Performance is shown for each of the training, validation and test sets.
The trained neural network can now be tested with the testing samples we partitioned from the main dataset. The testing data was not used in training in any way and hence provides an "out-of-sample" dataset to test the network on. This will give us a sense of how well the network will do when tested with data from the real world.
The network outputs will be in the range 0 to 1, so we threshold them to get 1's and 0's indicating cancer or normal patients respectively.
testX = x(:,tr.testInd); testT = t(:,tr.testInd); testY = net(testX); testClasses = testY > 0.5
testClasses = 2x32 logical array Columns 1 through 19 1 1 1 1 1 1 1 1 1 1 1 1 1 0 0 1 1 0 0 0 0 0 0 0 0 0 0 0 0 0 0 0 1 1 0 0 1 1 Columns 20 through 32 1 1 0 0 0 0 0 0 0 0 0 1 0 0 0 1 1 1 1 1 1 1 1 1 0 1
One measure of how well the neural network has fit the data is the confusion plot. Here the confusion matrix is plotted across all samples.

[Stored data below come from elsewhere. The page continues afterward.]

-- ==== Sys2Proof/Laws/FrameRun.lean ====
section
/-! SUPPORT. What a frame run's block can come to: delivered, raised, or a stream that is not modelled. -/

namespace Sys2Proof.Machine

/-- The content of a block and the decoder's registers after it (R252, R254). -/
theorem decodeContent_eq_ok {t : ReadWork} {c : List Byte} {d : DecRegs} :
    t.decodeContent = .ok (c, d) ↔
      (t.blk.raw = true ∧ c = t.blk.payload ∧ d = t.dec) ∨
      (t.blk.raw = false ∧ c = d.out ∧
        decodeBlock t.blk.payload t.reader.dict (blockMax t.reader.finfo.bsclass.toNat) t.dec = .ok d) := by
  unfold ReadWork.decodeContent
  cases t.blk.raw with
  | true => simp [eq_comm]
  | false =>
    cases decodeBlock t.blk.payload t.reader.dict (blockMax t.reader.finfo.bsclass.toNat) t.dec with
    | error e => simp
    | ok e =>
      simp only [Bool.false_eq_true, if_false, Except.ok.injEq, Prod.mk.injEq, false_and, true_and, false_or]
      exact ⟨fun ⟨h1, h2⟩ => ⟨by rw [← h1, h2], h2⟩, fun ⟨h1, h2⟩ => ⟨by rw [h1, h2], h2⟩⟩

/-- Only a compressed payload can fail to decode. -/
theorem decodeContent_eq_error {t : ReadWork} {d : DecRegs} :
    t.decodeContent = .error d ↔ t.blk.raw = false ∧
      decodeBlock t.blk.payload t.reader.dict (blockMax t.reader.finfo.bsclass.toNat) t.dec = .error d := by
  unfold ReadWork.decodeContent
  cases t.blk.raw with
  | true => simp
  | false =>
    cases decodeBlock t.blk.payload t.reader.dict (blockMax t.reader.finfo.bsclass.toNat) t.dec <;> simp

/-- The run's content is what the reader's step decodes. -/
theorem runContent_iff {s : State} {c : List Byte} {d : DecRegs} :
    runContent s s.blk.payload c d ↔ (streamWork s).decodeContent = .ok (c, d) :=
  (decodeContent_eq_ok (t := streamWork s)).symm

/-- A complete block whose content keeps TOTAL below 2^64 is delivered at once (R251, R257). -/
theorem finishRunBlock_of_ok {s : State} {c : List Byte} {d : DecRegs} (h : (streamWork s).decodeContent = .ok (c, d))
    (ht : s.stream.reader.total + c.length < Config.streamMax) :
    finishRunBlock s = .next (blockDelivered 0 c d s) := by
  unfold finishRunBlock ReadWork.finishBlock
  rw [h]
  refine (if_neg (Nat.not_le.mpr ht)).trans ?_
  simp [blockDelivered, goOn, putStreamWork, streamWork, ReadWork.deliverStage, ReaderCtx.stageContent, Config.window]
  all_goals exact ⟨rfl, rfl⟩

/-- A complete block whose content brings TOTAL to 2^64 is not modelled (R34). -/
theorem finishRunBlock_of_tooLong {s : State} {c : List Byte} {d : DecRegs} (h : (streamWork s).decodeContent = .ok (c, d))
    (ht : Config.streamMax ≤ s.stream.reader.total + c.length) : finishRunBlock s = .refused .streamTooLong := by
  unfold finishRunBlock ReadWork.finishBlock
  rw [h]
  exact if_pos ht

/-- A payload that does not decode is CorruptedInput (R254). -/
theorem finishRunBlock_of_error {s : State} {d : DecRegs} (h : (streamWork s).decodeContent = .error d)
    (hs : s.stream.reader.state ≠ .header) :
    finishRunBlock s = .next (frameFailed 0 .corruptedInput { s with dec := d }) := by
  unfold finishRunBlock ReadWork.finishBlock
  rw [h]
  simp [afterRead, raiseFrame, frameFailed, putStreamWork, streamWork, hs]

/-- A block is refused only when its content brings TOTAL to 2^64. -/
theorem finishRunBlock_eq_refused {s : State} {r : Refusal} (h : finishRunBlock s = .refused r) :
    r = .streamTooLong ∧ ∃ c d, runContent s s.blk.payload c d ∧ 2 ^ 64 ≤ s.stream.reader.total + c.length := by
  cases hd : (streamWork s).decodeContent with
  | error d => unfold finishRunBlock ReadWork.finishBlock at h; rw [hd] at h; simp [afterRead] at h
  | ok x =>
    obtain ⟨c, d⟩ := x
    rcases Nat.lt_or_ge (s.stream.reader.total + c.length) Config.streamMax with ht | ht
    · rw [finishRunBlock_of_ok hd ht] at h; simp at h
    · rw [finishRunBlock_of_tooLong hd ht, Host.Outcome.refused.injEq] at h
      exact ⟨h.symm, c, d, runContent_iff.mpr hd, ht⟩

end Sys2Proof.Machine
end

The confusion matrix shows the percentages of correct and incorrect classifications. Correct classifications are the green squares on the matrices diagonal. Incorrect classifications form the red squares.
If the network has learned to classify properly, the percentages in the red squares should be very small, indicating few misclassifications.

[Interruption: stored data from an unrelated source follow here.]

/-! ## Proofs: what no command writes (R271) -/

/-- HANDLE is written by the OPEN commands only. -/
theorem CommandEnd.handle_eq {i : Instr} {s t : State} (h : CommandEnd s i t) (hw : i ≠ .openWriter)
    (hr : i ≠ .openReader) : t.regs.handle = s.regs.handle := by
  cases h with
  | openWriter => exact absurd rfl hw
  | openReader => exact absurd rfl hr
  | _ => rfl

/-- The FINFO registers are written by OPEN_READER only. -/
theorem CommandEnd.finfo_eq {i : Instr} {s t : State} (h : CommandEnd s i t) (hr : i ≠ .openReader) :
    t.regs.finfo = s.regs.finfo := by
  cases h with
  | openReader => exact absurd rfl hr
  | _ => rfl

/-- Settles O26: no end of a command writes an argument; the two frames of HANDLE and FINFO, read backwards. -/
theorem commandsNeverWriteTheirArguments : Obligations.CommandsNeverWriteTheirArguments := by
  intro i s t hi h
  have hend := commandEnd_of_next hi h
  refine ⟨hend.keeps_arguments, fun hne => ?_, fun hne => ?_⟩
  · by_contra hopen
    obtain ⟨hw, hr⟩ := not_or.mp hopen
    exact hne (hend.handle_eq hw hr)
  · by_contra hopen
    exact hne (hend.finfo_eq hopen)

end Sys2Proof.Machine

namespace Sys2Proof.Machine

/-! ## Proofs: where a wire-data run stops (R34, R350) -/

/-! ### What is read stands where it is read (R121) -/

/-- What is decoded at a position is an element of that position. -/
theorem position_of_decode {p : DecodeAt} {bs rest : List Byte} {i : Instr} (h : decode p bs = .ok (i, rest)) :
    i.position = p := by
  cases p with
  | token | llext | mlext | flg | bd | hc => obtain ⟨b, rfl, -⟩ := decodeByte_eq_ok h; rfl
  | literals n => obtain ⟨l, rfl, hlen, -⟩ := decodeRun_eq_ok h; exact congrArg DecodeAt.literals hlen
  | payload n => obtain ⟨l, rfl, hlen, -⟩ := decodeRun_eq_ok h; exact congrArg DecodeAt.payload hlen
  | offset | csize | dictid | blksum | csum => obtain ⟨v, rfl, -⟩ := decodeLE_eq_ok h; rfl
  | command => obtain ⟨v, rfl, -⟩ := decodeLE_eq_ok h; exact decodeCommand_isCommand _
  | sequence => rcases decodeSequence_eq_ok h with ⟨lit, off, ml, rfl, -⟩ | ⟨lit, mln, rfl, -⟩ <;> rfl
  | block =>
    obtain ⟨v, rfl, -⟩ := decodeLE_eq_ok h
    unfold decodeSizeWord
    split_ifs <;> rfl
  | magic =>
    simp only [decode, decodeMagic] at h
    split at h
    · exact nomatch h
    · split_ifs at h
      obtain ⟨rfl, -⟩ := Prod.mk.inj (Except.ok.inj h)
      rfl

/-- A run reads at its own position. -/
theorem posOf_fetchAt (s : State) : posOf (fetchAt s) = s.stream.pos := by
  unfold fetchAt
  cases s.stream.pos with
  | boundary => cases s.stream.grain <;> rfl
  | _ => rfl

theorem fetchBytes_of_inBlock {s : State} (h : s.stream.pos.inBlock = true) :
    fetchBytes s = s.stream.input.drop s.dec.ip := by rw [fetchBytes, if_pos h]

theorem fetchBytes_of_not_inBlock {s : State} (h : s.stream.pos.inBlock = false) :
    fetchBytes s = s.stream.input.drop s.stream.reader.rip := by rw [fetchBytes, h]; rfl

/-! ### The ends of an element (R34) -/

/-- The machine goes on. -/
def Continues (o : Host.Outcome State Fault Refusal) : Prop := ∃ t, o = .next t

theorem continues_next (t : State) : Continues (.next t) := ⟨t, rfl⟩

theorem continues_ite {c : Prop} [Decidable c] {x y : Host.Outcome State Fault Refusal} (hx : Continues x)
    (hy : Continues y) : Continues (if c then x else y) := by
  split_ifs
  · exact hx
  · exact hy

section Stops
variable {s : State} {i : Instr} {rest : List Byte}

theorem continues_atPos {p : Pos} {k : Host.Outcome State Fault Refusal} (hp : s.stream.pos = p) (h : Continues k) :
    Continues (atPos p s k) := (atPos_of_pos hp).symm ▸ h

theorem continues_afterStep (r : Except DecRegs DecRegs) (k : State → State) : Continues (afterStep r s k) := by
  cases r <;> exact continues_next _

theorem continues_finishMatch : Continues (finishMatch s) := continues_afterStep _ _

theorem continues_frameElement {p : Pos} {n : Nat} {k : State → Host.Outcome State Fault Refusal} (hp : s.stream.pos = p)
    (h : Continues (k (advanceRun n s))) : Continues (frameElement p n s k) :=
  continues_atPos hp (continues_ite (continues_next _) h)

theorem continues_afterRead (r : ReadStep) {k : State → Host.Outcome State Fault Refusal} (h : ∀ t, Continues (k t)) :
    Continues (afterRead r s k) := by
  cases r with
  | error e => exact continues_next _
  | ok t => exact h _

theorem continues_finishRunFrame : Continues (finishRunFrame s) := continues_next _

If this is not the case then further training, or training a network with more hidden neurons, would be advisable.
Here are the overall percentages of correct and incorrect classification.
[c,cm] = confusion(testT,testY) fprintf('Percentage Correct Classification : %f%%\n', 100*(1-c)); fprintf('Percentage Incorrect Classification : %f%%\n', 100*c);
c = 0.1562 cm = 13 0 5 14 Percentage Correct Classification : 84.375000% Percentage Incorrect Classification : 15.625000%
Another measure of how well the neural network has fit data is the receiver operating characteristic plot. This shows how the false positive and true positive rates relate as the thresholding of outputs is varied from 0 to 1.
The farther left and up the line is, the fewer false positives need to be accepted in order to get a high true positive rate. The best classifiers will have a line going from the bottom left corner, to the top left corner, to the top right corner, or close to that.
Class 1 indicate cancer patiencts, class 2 normal patients.
This example illustrated how neural networks can be used as classifiers for cancer detection. One can also experiment using techniques like principal component analysis to reduce the dimensionality of the data to be used for building neural networks to improve classifier performance.
 T.P. Conrads, et al., "High-resolution serum proteomic features for ovarian detection", Endocrine-Related Cancer, 11, 2004, pp. 163-178.
 E.F. Petricoin, et al., "Use of proteomic patterns in serum to identify ovarian cancer", Lancet, 359(9306), 2002, pp. 572-577.